Required action
Down to the final line, write out the data below exactly.

Extracted information
____________________

-- ==== Sys2Proof/Decode.lean ====
section
/-! DEFINITION. The decoder, from 30_encoding.md R300 to R316: a 256-entry table of operand forms, the ModR/M byte
and its displacement, the immediate bytes; and after it the encoder, from the same rules. A prefix byte decodes as an
instruction of its own (R301); what it does to the instruction after it is said in Machine/Sequence.lean. -/

namespace Sys2Proof

/-! ### Bytes and words (20_memory.md R204, 00_scope.md R9) -/

/-- The word with low byte `lo` and high byte `hi`. -/
def wordOf (lo hi : Byte) : Word := hi ++ lo

/-- Bits 7 to 0. -/
def loByte (w : Word) : Byte := w.extractLsb' 0 8

/-- Bits 15 to 8. -/
def hiByte (w : Word) : Byte := w.extractLsb' 8 8

/-- A word as its two bytes, low byte first (R204). -/
def wordBytes (w : Word) : List Byte := [loByte w, hiByte w]

/-- `sext_16` of a byte (00_scope.md R9). -/
def sext16 (b : Byte) : Word := b.signExtend 16

/-- `zext_16` of a byte (00_scope.md R9). -/
def zext16 (b : Byte) : Word := b.setWidth 16

/-! ### Register codes (30_encoding.md R305) -/

/-- The byte register of a 3-bit code. -/
def Reg8.ofBits (c : BitVec 3) : Reg8 :=
  match c.toNat with
  | 0 => .al
  | 1 => .cl
  | 2 => .dl
  | 3 => .bl
  | 4 => .ah
  | 5 => .ch
  | 6 => .dh
  | _ => .bh

/-- The code of a byte register. -/
def Reg8.bits : Reg8 → BitVec 3
  | .al => 0
  | .cl => 1
  | .dl => 2
  | .bl => 3
  | .ah => 4
  | .ch => 5
  | .dh => 6
  | .bh => 7

/-- The word register of a 3-bit code. -/
def Reg16.ofBits (c : BitVec 3) : Reg16 :=
  match c.toNat with
  | 0 => .ax
  | 1 => .cx
  | 2 => .dx
  | 3 => .bx
  | 4 => .sp
  | 5 => .bp
  | 6 => .si
  | _ => .di

/-- The code of a word register. -/
def Reg16.bits : Reg16 → BitVec 3
  | .ax => 0
  | .cx => 1
  | .dx => 2
  | .bx => 3
  | .sp => 4
  | .bp => 5
  | .si => 6
  | .di => 7

/-- The register part of the effective address that an rm code names (30_encoding.md R306). -/
def EABase.ofBits (c : BitVec 3) : EABase :=
  match c.toNat with
  | 0 => .bxsi
  | 1 => .bxdi
  | 2 => .bpsi
  | 3 => .bpdi
  | 4 => .si
  | 5 => .di
  | 6 => .bp
  | _ => .bx

/-- The rm code of the register part of an effective address (30_encoding.md R306). -/
def EABase.bits : EABase → BitVec 3
  | .bxsi => 0
  | .bxdi => 1
  | .bpsi => 2
  | .bpdi => 3
  | .si => 4
  | .di => 5
  | .bp => 6
  | .bx => 7

/-- Apply a function to the register of an r/m operand. -/
def RM.map {R S : Type} (f : R → S) : RM R → RM S
  | .reg r => .reg (f r)
  | .mem a => .mem a

/-! ### The ModR/M byte (30_encoding.md R304, R306) -/

/-- mod, bits 7 and 6. -/
def modField (b : Byte) : BitVec 2 := b.extractLsb' 6 2

/-- reg, bits 5 to 3. -/
def regField (b : Byte) : BitVec 3 := b.extractLsb' 3 3

/-- rm, bits 2 to 0. -/
def rmField (b : Byte) : BitVec 3 := b.extractLsb' 0 3

/-- The ModR/M byte with the given fields. -/
def modRMByte (mod : BitVec 2) (reg rm : BitVec 3) : Byte := mod ++ (reg ++ rm)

____________________

Worked solution
-- ==== Sys2Proof/Decode.lean ====
section
/-! DEFINITION. The decoder, from 30_encoding.md R300 to R316: a 256-entry table of operand forms, the ModR/M byte
and its displacement, the immediate bytes; and after it the encoder, from the same rules. A prefix byte decodes as an
instruction of its own (R301); what it does to the instruction after it is said in Machine/Sequence.lean. -/

namespace Sys2Proof

/-! ### Bytes and words (20_memory.md R204, 00_scope.md R9) -/

/-- The word with low byte `lo` and high byte `hi`. -/
def wordOf (lo hi : Byte) : Word := hi ++ lo

/-- Bits 7 to 0. -/
def loByte (w : Word) : Byte := w.extractLsb' 0 8

/-- Bits 15 to 8. -/
def hiByte (w : Word) : Byte := w.extractLsb' 8 8

/-- A word as its two bytes, low byte first (R204). -/
def wordBytes (w : Word) : List Byte := [loByte w, hiByte w]

/-- `sext_16` of a byte (00_scope.md R9). -/
def sext16 (b : Byte) : Word := b.signExtend 16

/-- `zext_16` of a byte (00_scope.md R9). -/
def zext16 (b : Byte) : Word := b.setWidth 16

/-! ### Register codes (30_encoding.md R305) -/

/-- The byte register of a 3-bit code. -/
def Reg8.ofBits (c : BitVec 3) : Reg8 :=
  match c.toNat with
  | 0 => .al
  | 1 => .cl
  | 2 => .dl
  | 3 => .bl
  | 4 => .ah
  | 5 => .ch
  | 6 => .dh
  | _ => .bh

/-- The code of a byte register. -/
def Reg8.bits : Reg8 → BitVec 3
  | .al => 0
  | .cl => 1
  | .dl => 2
  | .bl => 3
  | .ah => 4
  | .ch => 5
  | .dh => 6
  | .bh => 7

/-- The word register of a 3-bit code. -/
def Reg16.ofBits (c : BitVec 3) : Reg16 :=
  match c.toNat with
  | 0 => .ax
  | 1 => .cx
  | 2 => .dx
  | 3 => .bx
  | 4 => .sp
  | 5 => .bp
  | 6 => .si
  | _ => .di

/-- The code of a word register. -/
def Reg16.bits : Reg16 → BitVec 3
  | .ax => 0
  | .cx => 1
  | .dx => 2
  | .bx => 3
  | .sp => 4
  | .bp => 5
  | .si => 6
  | .di => 7

/-- The register part of the effective address that an rm code names (30_encoding.md R306). -/
def EABase.ofBits (c : BitVec 3) : EABase :=
  match c.toNat with
  | 0 => .bxsi
  | 1 => .bxdi
  | 2 => .bpsi
  | 3 => .bpdi
  | 4 => .si
  | 5 => .di
  | 6 => .bp
  | _ => .bx

/-- The rm code of the register part of an effective address (30_encoding.md R306). -/
def EABase.bits : EABase → BitVec 3
  | .bxsi => 0
  | .bxdi => 1
  | .bpsi => 2
  | .bpdi => 3
  | .si => 4
  | .di => 5
  | .bp => 6
  | .bx => 7

/-- Apply a function to the register of an r/m operand. -/
def RM.map {R S : Type} (f : R → S) : RM R → RM S
  | .reg r => .reg (f r)
  | .mem a => .mem a

/-! ### The ModR/M byte (30_encoding.md R304, R306) -/

/-- mod, bits 7 and 6. -/
def modField (b : Byte) : BitVec 2 := b.extractLsb' 6 2

/-- reg, bits 5 to 3. -/
def regField (b : Byte) : BitVec 3 := b.extractLsb' 3 3

/-- rm, bits 2 to 0. -/
def rmField (b : Byte) : BitVec 3 := b.extractLsb' 0 3

/-- The ModR/M byte with the given fields. -/
def modRMByte (mod : BitVec 2) (reg rm : BitVec 3) : Byte := mod ++ (reg ++ rm)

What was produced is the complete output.